Wang Qiang, Zhou Yang, Chen Keping, Ju Xiaoli
Institute of Life Sciences, Jiangsu University, Zhenjiang, Jiangsu, 212013, People's Republic of China.
School of Medicine, Jiangsu University, Zhenjiang, Jiangsu, 212013, People's Republic of China.
Mol Biotechnol. 2016 May;58(5):319-27. doi: 10.1007/s12033-016-9931-4.
Baculovirus expression vector systems (BEVSs) have been widely used for recombinant protein production. Many studies have tried to improve the recombinant protein production by either modification of BEVSs vectors or by cell line selection. In this study, using a modified shRNA vector, we established a stable Bombyx mori cell line that significantly inhibits expression of caspase-1 after selection. We further compared cell proliferation and viability between caspase-1-suppressed cells and control cells, and found that there is no significant difference in these stable cell lines.
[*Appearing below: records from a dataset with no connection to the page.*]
/-! ## What `State.checkAux` leaves alone -/

@[simp] theorem State.checkAux_params (s : State) (p : RxPoint) : (s.checkAux p).params = s.params := by
  unfold State.checkAux; split <;> rfl
@[simp] theorem State.checkAux_started (s : State) (p : RxPoint) : (s.checkAux p).started = s.started := by
  unfold State.checkAux; split <;> rfl
@[simp] theorem State.checkAux_role (s : State) (p : RxPoint) : (s.checkAux p).role = s.role := by
  unfold State.checkAux; split <;> rfl
@[simp] theorem State.checkAux_rxEnable (s : State) (p : RxPoint) : (s.checkAux p).rxEnable = s.rxEnable := by
  unfold State.checkAux; split <;> rfl
@[simp] theorem State.checkAux_cbEnable (s : State) (p : RxPoint) : (s.checkAux p).cbEnable = s.cbEnable := by
  unfold State.checkAux; split <;> rfl
@[simp] theorem State.checkAux_cbShadow (s : State) (p : RxPoint) : (s.checkAux p).cbShadow = s.cbShadow := by
  unfold State.checkAux; split <;> rfl
@[simp] theorem State.checkAux_fault (s : State) (p : RxPoint) : (s.checkAux p).fault = s.fault := by
  unfold State.checkAux; split <;> rfl
@[simp] theorem State.checkAux_newMessage (s : State) (p : RxPoint) : (s.checkAux p).newMessage = s.newMessage := by
  unfold State.checkAux; split <;> rfl
@[simp] theorem State.checkAux_success (s : State) (p : RxPoint) : (s.checkAux p).success = s.success := by
  unfold State.checkAux; split <;> rfl
@[simp] theorem State.checkAux_auxPending (s : State) (p : RxPoint) : (s.checkAux p).auxPending = s.auxPending := by
  unfold State.checkAux; split <;> rfl
@[simp] theorem State.checkAux_auxPrev (s : State) (p : RxPoint) : (s.checkAux p).auxPrev = s.auxPrev := by
  unfold State.checkAux; split <;> rfl
@[simp] theorem State.checkAux_sendResult (s : State) (p : RxPoint) : (s.checkAux p).sendResult = s.sendResult := by
  unfold State.checkAux; split <;> rfl
@[simp] theorem State.checkAux_rxActive (s : State) (p : RxPoint) : (s.checkAux p).rxActive = s.rxActive := by
  unfold State.checkAux; split <;> rfl
@[simp] theorem State.checkAux_txState (s : State) (p : RxPoint) : (s.checkAux p).txState = s.txState := by
  unfold State.checkAux; split <;> rfl
@[simp] theorem State.checkAux_rxCursor (s : State) (p : RxPoint) : (s.checkAux p).rxCursor = s.rxCursor := by
  unfold State.checkAux; split <;> rfl
@[simp] theorem State.checkAux_byteCnt (s : State) (p : RxPoint) : (s.checkAux p).byteCnt = s.byteCnt := by
  unfold State.checkAux; split <;> rfl
@[simp] theorem State.checkAux_cksAcc (s : State) (p : RxPoint) : (s.checkAux p).cksAcc = s.cksAcc := by
  unfold State.checkAux; split <;> rfl
@[simp] theorem State.checkAux_txLen (s : State) (p : RxPoint) : (s.checkAux p).txLen = s.txLen := by
  unfold State.checkAux; split <;> rfl
@[simp] theorem State.checkAux_attemptCnt (s : State) (p : RxPoint) : (s.checkAux p).attemptCnt = s.attemptCnt := by
  unfold State.checkAux; split <;> rfl
@[simp] theorem State.checkAux_rxLen (s : State) (p : RxPoint) : (s.checkAux p).rxLen = s.rxLen := by
  unfold State.checkAux; split <;> rfl
@[simp] theorem State.checkAux_rxCksField (s : State) (p : RxPoint) : (s.checkAux p).rxCksField = s.rxCksField := by
  unfold State.checkAux; split <;> rfl
@[simp] theorem State.checkAux_stage (s : State) (p : RxPoint) : (s.checkAux p).stage = s.stage := by
  unfold State.checkAux; split <;> rfl
@[simp] theorem State.checkAux_inbox (s : State) (p : RxPoint) : (s.checkAux p).inbox = s.inbox := by
  unfold State.checkAux; split <;> rfl
@[simp] theorem State.checkAux_inboxSize (s : State) (p : RxPoint) : (s.checkAux p).inboxSize = s.inboxSize := by
  unfold State.checkAux; split <;> rfl
@[simp] theorem State.checkAux_csOut (s : State) (p : RxPoint) : (s.checkAux p).csOut = s.csOut := by
  unfold State.checkAux; split <;> rfl
@[simp] theorem State.checkAux_auxOut (s : State) (p : RxPoint) : (s.checkAux p).auxOut = s.auxOut := by
  unfold State.checkAux; split <;> rfl
@[simp] theorem State.checkAux_txPoint (s : State) (p : RxPoint) : (s.checkAux p).txPoint = s.txPoint := by
  unfold State.checkAux; split <;> rfl
@[simp] theorem State.checkAux_outbox (s : State) (p : RxPoint) : (s.checkAux p).outbox = s.outbox := by
  unfold State.checkAux; split <;> rfl
@[simp] theorem State.checkAux_auxIn (s : State) (p : RxPoint) : (s.checkAux p).auxIn = s.auxIn := by
  unfold State.checkAux; split <;> rfl
@[simp] theorem State.checkAux_halOk (s : State) (p : RxPoint) : (s.checkAux p).halOk = s.halOk := by
  unfold State.checkAux; split <;> rfl
@[simp] theorem State.checkAux_hostQ (s : State) (p : RxPoint) : (s.checkAux p).hostQ = s.hostQ := by
  unfold State.checkAux; split <;> rfl
@[simp] theorem State.checkAux_now (s : State) (p : RxPoint) : (s.checkAux p).now = s.now := by
  unfold State.checkAux; split <;> rfl
@[simp] theorem State.checkAux_sched (s : State) (p : RxPoint) : (s.checkAux p).sched = s.sched := by
  unfold State.checkAux; split <;> rfl
@[simp] theorem State.checkAux_freeCtr (s : State) (p : RxPoint) : (s.checkAux p).freeCtr = s.freeCtr := by
  unfold State.checkAux; split <;> rfl

/-! ## What `State.pullAgain` leaves alone -/

@[simp] theorem State.pullAgain_params (s : State) : s.pullAgain.params = s.params := by
  unfold State.pullAgain; split <;> rfl
@[simp] theorem State.pullAgain_started (s : State) : s.pullAgain.started = s.started := by
  unfold State.pullAgain; split <;> rfl
@[simp] theorem State.pullAgain_role (s : State) : s.pullAgain.role = s.role := by
  unfold State.pullAgain; split <;> rfl
@[simp] theorem State.pullAgain_rxEnable (s : State) : s.pullAgain.rxEnable = s.rxEnable := by
  unfold State.pullAgain; split <;> rfl
@[simp] theorem State.pullAgain_cbEnable (s : State) : s.pullAgain.cbEnable = s.cbEnable := by
  unfold State.pullAgain; split <;> rfl
@[simp] theorem State.pullAgain_cbShadow (s : State) : s.pullAgain.cbShadow = s.cbShadow := by
  unfold State.pullAgain; split <;> rfl
@[simp] theorem State.pullAgain_fault (s : State) : s.pullAgain.fault = s.fault := by
  unfold State.pullAgain; split <;> rfl
@[simp] theorem State.pullAgain_newMessage (s : State) : s.pullAgain.newMessage = s.newMessage := by
  unfold State.pullAgain; split <;> rfl
@[simp] theorem State.pullAgain_success (s : State) : s.pullAgain.success = s.success := by
  unfold State.pullAgain; split <;> rfl
@[simp] theorem State.pullAgain_auxPending (s : State) : s.pullAgain.auxPending = s.auxPending := by
  unfold State.pullAgain; split <;> rfl
@[simp] theorem State.pullAgain_auxPrev (s : State) : s.pullAgain.auxPrev = s.auxPrev := by
  unfold State.pullAgain; split <;> rfl
@[simp] theorem State.pullAgain_sendResult (s : State) : s.pullAgain.sendResult = s.sendResult := by
  unfold State.pullAgain; split <;> rfl
@[simp] theorem State.pullAgain_rxActive (s : State) : s.pullAgain.rxActive = s.rxActive := by
  unfold State.pullAgain; split <;> rfl
@[simp] theorem State.pullAgain_txState (s : State) : s.pullAgain.txState = s.txState := by
  unfold State.pullAgain; split <;> rfl
@[simp] theorem State.pullAgain_rxCursor (s : State) : s.pullAgain.rxCursor = s.rxCursor := by
  unfold State.pullAgain; split <;> rfl
@[simp] theorem State.pullAgain_byteCnt (s : State) : s.pullAgain.byteCnt = s.byteCnt := by
  unfold State.pullAgain; split <;> rfl
@[simp] theorem State.pullAgain_cksAcc (s : State) : s.pullAgain.cksAcc = s.cksAcc := by
  unfold State.pullAgain; split <;> rfl
@[simp] theorem State.pullAgain_txLen (s : State) : s.pullAgain.txLen = s.txLen := by
  unfold State.pullAgain; split <;> rfl
@[simp] theorem State.pullAgain_attemptCnt (s : State) : s.pullAgain.attemptCnt = s.attemptCnt := by
  unfold State.pullAgain; split <;> rfl
@[simp] theorem State.pullAgain_rxLen (s : State) : s.pullAgain.rxLen = s.rxLen := by
  unfold State.pullAgain; split <;> rfl
@[simp] theorem State.pullAgain_rxCksField (s : State) : s.pullAgain.rxCksField = s.rxCksField := by
  unfold State.pullAgain; split <;> rfl
@[simp] theorem State.pullAgain_stage (s : State) : s.pullAgain.stage = s.stage := by
  unfold State.pullAgain; split <;> rfl
@[simp] theorem State.pullAgain_inbox (s : State) : s.pullAgain.inbox = s.inbox := by
  unfold State.pullAgain; split <;> rfl
@[simp] theorem State.pullAgain_inboxSize (s : State) : s.pullAgain.inboxSize = s.inboxSize := by
  unfold State.pullAgain; split <;> rfl
@[simp] theorem State.pullAgain_csOut (s : State) : s.pullAgain.csOut = s.csOut := by
  unfold State.pullAgain; split <;> rfl
@[simp] theorem State.pullAgain_auxOut (s : State) : s.pullAgain.auxOut = s.auxOut := by
  unfold State.pullAgain; split <;> rfl
@[simp] theorem State.pullAgain_txPoint (s : State) : s.pullAgain.txPoint = s.txPoint := by
  unfold State.pullAgain; split <;> rfl
@[simp] theorem State.pullAgain_outbox (s : State) : s.pullAgain.outbox = s.outbox := by
  unfold State.pullAgain; split <;> rfl
@[simp] theorem State.pullAgain_auxIn (s : State) : s.pullAgain.auxIn = s.auxIn := by
  unfold State.pullAgain; split <;> rfl
@[simp] theorem State.pullAgain_halOk (s : State) : s.pullAgain.halOk = s.halOk := by
  unfold State.pullAgain; split <;> rfl
@[simp] theorem State.pullAgain_hostQ (s : State) : s.pullAgain.hostQ = s.hostQ := by
  unfold State.pullAgain; split <;> rfl
@[simp] theorem State.pullAgain_now (s : State) : s.pullAgain.now = s.now := by
  unfold State.pullAgain; split <;> rfl
@[simp] theorem State.pullAgain_sched (s : State) : s.pullAgain.sched = s.sched := by
  unfold State.pullAgain; split <;> rfl
@[simp] theorem State.pullAgain_freeCtr (s : State) : s.pullAgain.freeCtr = s.freeCtr := by
  unfold State.pullAgain; split <;> rfl
@[simp] theorem State.pullAgain_trace (s : State) : s.pullAgain.trace = s.trace := by
  unfold State.pullAgain; split <;> rfl

end Sys2Proof.Machine
end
We utilized these cell lines to analyze recombinant protein production after infection with recombinant baculovirus. We found that both intracellular and extracellular recombinant protein production significantly increased when expression of caspase-1 is inhibited in BmN cells. These data indicate that blocking the apoptotic pathway is a promising way to enhance recombinant protein production in BEVSs.
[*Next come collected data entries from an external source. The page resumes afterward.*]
-- ==== Sys2Proof/Tests/Slice0.lean ====
section
/-! SUPPORT. Tests: the well-formedness checks refuse, the words written out from the spec's tables
decode, each operation does on a small state what its rule says, and the hypotheses of every statement
can be met together, clause by clause, at the ends of their ranges. -/

namespace Sys2Proof.Tests

open Sys2Proof Sys2Proof.Machine

set_option Elab.async false

/-! ## Small states -/

/-- Whether an operation answers a next state with a property. -/
def answers {α : Type} (r : Result α) (f : α → Bool) : Bool :=
  match r with
  | .next t => f t
  | .fault _ => false
  | .refused _ => false

/-- Whether an operation stops by this fault. -/
def faults (r : Result State) (e : Fault) : Bool :=
  match r with
  | .next _ => false
  | .fault f => decide (f = e)
  | .refused _ => false

/-- Whether an operation is refused for this reason. -/
def refuses (r : Result State) (e : Refusal) : Bool :=
  match r with
  | .next _ => false
  | .fault _ => false
  | .refused f => decide (f = e)

/-- The reference parameters with a short payload limit. -/
def small : Params := { Config.reference with maxLen := 3 }

/-- A started Slave, armed and idle, with a three-byte Outbox. -/
def slave0 : State :=
  { State.reset with
    params := small, started := true, role := .slave, rxEnable := true, cbEnable := true
    outbox := [(0, 0x01), (1, 0x02), (2, 0x03)] }

/-- A started Master, armed and idle, with a three-byte Outbox. -/
def master0 : State := { slave0 with role := .master }

/-- The same endpoint with the checksum leading. -/
def leading (s : State) : State := { s with params := { s.params with checksumPos := .leading } }

/-- A stopped endpoint. -/
def stopped0 : State := { slave0 with started := false, rxEnable := false }

/-- A failed endpoint. -/
def faulted0 : State := { stopped0 with fault := true }

/-- A Master at the first exchange of a send of one byte. -/
def masterSending : State :=
  { master0 with
    txState := .framing, txPoint := .send .start 0x24, txLen := 1, rxEnable := false, csOut := true }

/-- A Slave at the first exchange of its first attempt to send one byte. -/
def slaveSending : State :=
  { slave0 with
    txState := .framing, txPoint := .send .start 0x24, txLen := 1, rxEnable := false, auxOut := true
    attemptCnt := 1, byteCnt := 1, cksAcc := 0x01 }

/-- A Slave in the checksum field of a frame of three bytes. -/
def slaveReceiving : State :=
  { slave0 with
    rxActive := true, rxPoint := .pull, rxCursor := .checksum, rxLen := 3, byteCnt := 3
    cksAcc := 0x06, stage := [(0, 0x01), (1, 0x02), (2, 0x03)], cbShadow := true }

/-- A Slave that has a whole frame of three bytes and publishes it next. -/
def slavePublishing (ok : Bool) : State :=
  { slaveReceiving with rxPoint := .finish (.complete ok), rxCursor := .start, rxCksField := 0x06 }

/-- A Master at an abort check inside a frame. -/
def masterReceiving : State :=
  { master0 with
    rxActive := true, rxPoint := .sample, rxCursor := .lenHi, csOut := true, auxIn := true
    auxPrev := true }

/-! ## Well-formedness: each check refuses an ill-formed operation (R90, R124) -/

/-- A payload one byte too long for a 16-bit length field. -/
def tooLong : List Byte := List.replicate 65536 0x00

theorem tooLong_length : tooLong.length = 65536 := List.length_replicate

theorem test_frameTrailing_too_long : (Instr.frameTrailing tooLong).wellFormed = false := by
  simp [Instr.wellFormed, payloadFits, tooLong_length]

theorem test_frameLeading_too_long : (Instr.frameLeading tooLong).wellFormed = false := by
  simp [Instr.wellFormed, payloadFits, tooLong_length]

theorem test_xactMs_too_long : (Instr.xactMs tooLong).wellFormed = false := by
  simp [Instr.wellFormed, payloadFits, tooLong_length]

theorem test_xactSm_too_long : (Instr.xactSm tooLong).wellFormed = false := by
  simp [Instr.wellFormed, payloadFits, tooLong_length]

theorem test_encode_too_long : (Instr.encode tooLong).wellFormed = false := by
  simp [Instr.wellFormed, payloadFits, tooLong_length]

/-- The longest payload passes (65535 bytes). -/
theorem test_longest_payload : (Instr.encode (List.replicate 65535 0x00)).wellFormed = true := by
  simp only [Instr.wellFormed, payloadFits, List.length_replicate, decide_eq_true_eq, Nat.le_refl]

/-! ## Words written out from the tables (R90, R91, R96 to R99, R103)

A command word has `cmd_op` in bits 2:0, `cmd_role` in bit 3 and `cmd_cb` in bit 4. -/

theorem test_word_reserved000 : decodeTableWord 8 0b00000_000 = some .reserved000 := by decide +kernel
theorem test_word_start : decodeTableWord 8 0b00001_001 = some (.start .slave false) := by
  decide +kernel
theorem test_word_start_cb : decodeTableWord 8 0b00010_001 = some (.start .master true) := by
  decide +kernel
theorem test_word_stop : decodeTableWord 8 0b00000_010 = some .stop := by decide +kernel
theorem test_word_send : decodeTableWord 24 0x1234_03 = some (.send 0x1234) := by decide +kernel
theorem test_word_attach : decodeTableWord 8 0b00000_100 = some .attach := by decide +kernel
theorem test_word_detach : decodeTableWord 8 0b00000_101 = some .detach := by decide +kernel
theorem test_word_clrnew : decodeTableWord 8 0b00000_110 = some .clrnew := by decide +kernel
theorem test_word_reserved111 : decodeTableWord 8 0b00000_111 = some .reserved111 := by decide +kernel
theorem test_word_rxs : decodeTableWord 8 0x24 = some (.rxs 0x24) := by decide +kernel

theorem test_word_msend :
    decode Config.reference (.operation .master) [0x03, 0x34, 0x12] = .ok (.msend 0x1234, []) := by
  decide +kernel
theorem test_word_ssend :
    decode Config.reference (.operation .slave) [0x03, 0x34, 0x12] = .ok (.ssend 0x1234, []) := by
  decide +kernel
theorem test_word_frameTrailing :
    decode Config.reference (.frame .trailing) [0x24, 0x00, 0x01, 0x41, 0x41] =
      .ok (.frameTrailing [0x41], []) := by decide +kernel
theorem test_word_frameLeading :
    decode Config.reference (.frame .leading) [0x24, 0x41, 0x00, 0x01, 0x41] =
      .ok (.frameLeading [0x41], []) := by decide +kernel
theorem test_word_xactMs :
    decode Config.reference .masterToSlave [0x24, 0x00, 0x00, 0x00] = .ok (.xactMs [], []) := by
  decide +kernel
theorem test_word_xactSm :
    decode Config.reference .slaveToMaster [0x24, 0x00, 0x00, 0x00, 0x05] = .ok (.xactSm [], []) := by
  decide +kernel
theorem test_word_startMarker :
    decode Config.reference .symbol [0x24] = .ok (.startMarker, []) := by decide +kernel
theorem test_word_ackSentinel :
    decode Config.reference .symbol [0x06] = .ok (.ackSentinel, []) := by decide +kernel
theorem test_word_ackRequestByte :
    decode Config.reference .symbol [0x05] = .ok (.ackRequestByte, []) := by decide +kernel
theorem test_word_fillByte :
    decode Config.reference .symbol [0x00] = .ok (.fillByte, []) := by decide +kernel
杆状病毒表达载体系统(BEVSs)已被广泛用于重组蛋白的生产。许多研究试图通过修饰BEVSs载体或选择细胞系来提高重组蛋白的产量。在本研究中,我们使用一种修饰的短发夹RNA(shRNA)载体,建立了一个稳定的家蚕细胞系,该细胞系在筛选后能显著抑制半胱天冬酶-1的表达。我们进一步比较了半胱天冬酶-1抑制细胞和对照细胞之间的细胞增殖和活力,发现这些稳定细胞系之间没有显著差异。我们利用这些细胞系分析重组杆状病毒感染后的重组蛋白生产情况。我们发现,当BmN细胞中半胱天冬酶-1的表达受到抑制时,细胞内和细胞外的重组蛋白产量均显著增加。这些数据表明,阻断凋亡途径是提高BEVSs中重组蛋白产量的一种有前景的方法。